A comparative study of two-sample hypothesis tests in the presence of long-term survivors
Yu Bi, Durbadal Ghosh, Subodh Selukar (Department of Biostatistics, St. Jude Children's Research Hospital, Memphis, TN, USA)

TL;DR
This study compares various two-sample hypothesis tests in the context of long-term survivors in time-to-event data, revealing non-monotonic power behaviors and providing a predictive tool for study planning.
Contribution
It offers a comprehensive simulation comparison of tests for L-TS data, highlighting limitations of conventional methods and introducing a predictive approach for follow-up planning.
Findings
Log-rank and non-PH tests have high power when L-TS is absent, but vary with follow-up.
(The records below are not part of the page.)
-- ==== Sys2Proof/Machine/Boot.lean ====
section
/-! DEFINITION. Starts, boot steps, failure and retry, safe mode, the ledger (R458 to R470), power-good sequencing (R502) and the reset pins. -/
namespace Sys2Proof.Machine

/-! ### What a start destroys and keeps (R458, R460) -/

/-- Page of a register's key. -/
def keyPage (k : Nat) : Nat := k / (0x100000 * 0x10000)

/-- Registers of the always-on domain's own pages, and the spare tiles left in the attic (log entry 61); a warm start keeps what `TEST_HBM` says of the
last cold boot (R528). -/
def keepReg (cold : Bool) (k : Nat) : Bool := keyPage k == pgBoot || keyPage k == pgTel || k == rk pgAttic 0 0x1000 || (!cold && k == rk pgTest 0 0x102C)

/-- A tile as the repair record rebuilds it: the physical tile that serves it, its arrays and columns, and whether it is in service (R467). -/
def Tile.repaired (x : Tile) : Tile :=
  { out := x.out, phys := x.phys, arrMap := x.arrMap, colUsed := x.colUsed, spareArrays := x.spareArrays }

/-- The tiles of the repair record. -/
def repairTiles (t : Table Tile) : Table Tile := (t.map (fun (e : Nat × Tile) => (e.1, e.2.repaired))).filter (fun e => e.2 ≠ tileDflt e.1)

/-- The core in reset: all state outside the always-on and battery domains is lost; the flash, the fuses and the world outside stay. -/
def Dev.coreReset (d : Dev) (cold : Bool) : Dev :=
  { freeCtr := d.freeCtr, out := d.out, now := d.now, regs := d.regs.filter (fun e => keepReg cold e.1), hostMem := d.hostMem,
    tiles := repairTiles d.tiles, batt := d.batt, dbg := { scan := d.dbg.scan && !cold }, lc := d.lc,
    aon := { d.aon with ready := false, safe := false, pcieUp := false, romOnly := false, noOpcfg := false },
    therm := { temps := d.therm.temps, maxes := if cold then [] else d.therm.maxes, beyond := d.therm.beyond, coolSince := d.therm.coolSince.map (fun _ => 0) },
    tap := d.tap, flash := d.flash }

/-! ### The ledger (R469) -/

/-- Result codes of a step. -/
def rsOk : Nat := 1
def rsAlt : Nat := 2
def rsSkipped : Nat := 3
def rsFailed : Nat := 4
def rsTimeout : Nat := 5
def rsAborted : Nat := 6

/-- Outcome codes of an attempt. -/
def ocReady : Nat := 0
def ocFailed : Nat := 1
def ocHalted : Nat := 2
def ocAborted : Nat := 3
def ocSafe : Nat := 4

/-- The 64-byte record of the attempt (R469 Table 6). -/
def Dev.ledgerRecord (d : Dev) (outcome : Nat) : List Byte :=
  let b := d.aon.boot
  let kind := if b.trigger = 5 then (if b.cold then 2 else 3) else if b.cold then 0 else 1
  let r := ascii "HTBL" ++ toBytes 4 d.batt.bootCount ++ toBytes 1 d.aon.attempt ++ toBytes 1 kind ++ toBytes 1 b.trigger ++ toBytes 1 outcome ++
    toBytes 2 b.failStep ++ toBytes 2 0 ++ (List.range 15).flatMap (fun i => toBytes 2 (tabGet natDflt b.steps (i + 1))) ++ toBytes 2 b.alt ++
    toBytes 4 b.portFail ++ toBytes 4 b.skip ++ toBytes 4 (b.elapsed / 10000)
  r ++ toBytes 4 (crc32 r)

/-- An attempt ends: its record in the always-on domain and in the flash log, and a flash operation that waited runs. -/
def Dev.endAttempt (d : Dev) (outcome : Nat) (logBad : Bool) : Dev :=
  let r := d.ledgerRecord outcome
  let d := d.logWrite r logBad
  let b := d.aon.boot
  Dev.flashResume { d with aon := { d.aon with ledger := (r :: d.aon.ledger).take 4, boot := { b with step := 0 } } }

/-- The entry of a step kept. -/
def Dev.stepEntry (d : Dev) (k code : Nat) : Dev :=
  let b := d.aon.boot
  { d with aon := { d.aon with boot := { b with steps := tabPut natDflt b.steps k code } } }

/-- A step ran its alternative. -/
def Dev.stepAlt (d : Dev) (k : Nat) : Dev :=
  let b := d.aon.boot
  { d with aon := { d.aon with boot := { b with alt := b.alt ||| 2 ^ k } } }

/-! ### Steps (R461, R465 to R468) -/

/-- How a step leaves the attempt: it goes on, fails, or halts the device. -/
inductive StepEnd where
  | go | fail | halt
deriving DecidableEq, Repr

/-- The second sense of the fuses. -/
def Fuses.flipped (f : Fuses) (l : List (Nat × Nat)) : Fuses := l.foldl (fun f p => f.setWord p.1 (f.word p.1 ^^^ p.2)) f

/-- Step `FUSE`: the boot count, and the life-cycle state in force (R423, R470). -/
def Dev.stepFuse (f : Fuses) (d : Dev) (b : BootOp) : Nat × StepEnd × Dev :=
  let c := if d.batt.vbat then (d.batt.bootCount + 1) % 2 ^ 32 else d.batt.bootCount
  (rsOk, .go, { d with batt := { d.batt with bootCount := c }, lc := lcSense f (f.flipped b.flips) })

/-- Step `ENTROPY`: the start-up tests, and the DRBG seeded (R391). -/
def Dev.stepEntropy (d : Dev) (b : BootOp) : Nat × StepEnd × Dev :=
  if b.entropy then (rsOk, .go, { d with sec := { d.sec with seeded := true } }) else (rsFailed, .halt, d.halt 0x12 0 0 0 0)

/-- Step `ROM`: each core's ROM against the fused digest; `M_ROM` is that digest (R466). -/
def Dev.stepRom (f : Fuses) (d : Dev) (b : BootOp) : Nat × StepEnd × Dev :=
  match b.romBad with
  | some c => (rsFailed, .halt, d.halt 0x11 c 0 0 0)
  | none => (rsOk, .go, { d with sec := { d.sec with coreB := true, mRom := f.romDigest } })

/-- Firmware of a slot runs on core A. -/
def Dev.runSlot (d : Dev) (b : Bool) : Dev :=
  { d with aon := { d.aon with slotB := b, svnRunning := bytesNat (d.flashRead (slotBase b) 16) 12 4 },
           sec := { d.sec with coreA := true, mFw := d.fwMeasure (slotBase b), mDarn := digest Config.darnRom } }

/-- Step `FW`: the slots in order, slot B first as the alternative. In safe mode core A runs its ROM service where neither verifies (R464, R465). -/
def Dev.stepFw (f : Fuses) (d : Dev) (b : BootOp) : Nat × StepEnd × Dev :=
  let first := d.aon.altFw
  let good := fun (x : Bool) => !b.flashBad && d.fwGood f (slotBase x)
  let d := if first then d.stepAlt 4 else d
  if good first then ((if first then rsAlt + 8 else rsOk), .go, d.runSlot first)
  else if good !first then (rsAlt + 8 * b2n (!first), .go, d.runSlot !first)
  else if d.aon.attempt = 4 || lcShut d.lc.inForce then (rsFailed, .go, { d with aon := { d.aon with romOnly := true }, sec := { d.sec with coreA := false } })
  else (rsFailed, .fail, d)

/-- Step `DICE`. -/
def Dev.stepDice (d : Dev) (b : BootOp) : Nat × StepEnd × Dev :=
  if d.batt.root.isNone then (rsSkipped, .go, d) else if b.dice then (rsOk, .go, d) else (rsFailed, .fail, d)

/-- Step `OPCFG` (R462, R466). -/
def Dev.stepOpcfg (d : Dev) : Nat × StepEnd × Dev :=
  let c := d.flashRead opcfgBase opcfgBytes
  if d.opcfgGood then
    (rsOk, .go, { d.setRegN pgAlnk 0 0x1004 (bytesNat c 15 1) with
      aon := { d.aon with portsOp := bytesNat c 12 2, ethOp := bytesNat c 14 1 },
      sec := { d.sec with operEc := (c.drop 64).take 97, operPq := (c.drop 161).take 2592, mOper := digest c } })
  else (rsFailed, .go, { d with aon := { d.aon with noOpcfg := true, portsOp := 0, ethOp := 0 } })

/-- Step `CLOCKS`: V_OP over AVSBus, read back within 15 mV; the PLLs lock (R500), and the
fabric time base begins to advance (R325). -/
def Dev.stepClocks (f : Fuses) (d : Dev) (b : BootOp) : Nat × StepEnd × Dev :=
  let d := ((d.emit (.avs f.vop)).setRegN pgTel 0 0x1018 f.vop).setRegN pgTel 0 0x101C (b.vMeas % 4096)
  if f.vop + 15 < b.vMeas || b.vMeas + 15 < f.vop || !b.plls then (rsFailed, .fail, d)
  else (rsOk, .go, { d.setRegN pgClk 0 0x1000 (0x1F + b.refs % 32 * 32) with now := b.lock })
Tests can exhibit non-monotonic power when both groups have L-TS.
Parametric models show increasing power with longer follow-up.
Abstract
Time-to-event data with long-term survivors (L-TS), subjects who never experience the event, have been reported in multiple areas of oncology as therapies have improved. Conventional two-sample tests ignore L-TS, but alternatives have been developed in the cure models literature. Because L-TS can induce non-proportional hazards (non-PH), non-PH candidates also exist. However, there has not been a comprehensive comparison of these candidates. Additionally, follow-up is an important consideration for data with L-TS, but there has been limited study of the impact of follow-up time on performance of two-sample tests with L-TS. We conducted a neutral simulation study of the impact of sample size and follow-up time on type I error and power across varying effect sizes for conventional methods, methods adapted for non-PH, and a correctly-specified parametric model. When one or both groups lack…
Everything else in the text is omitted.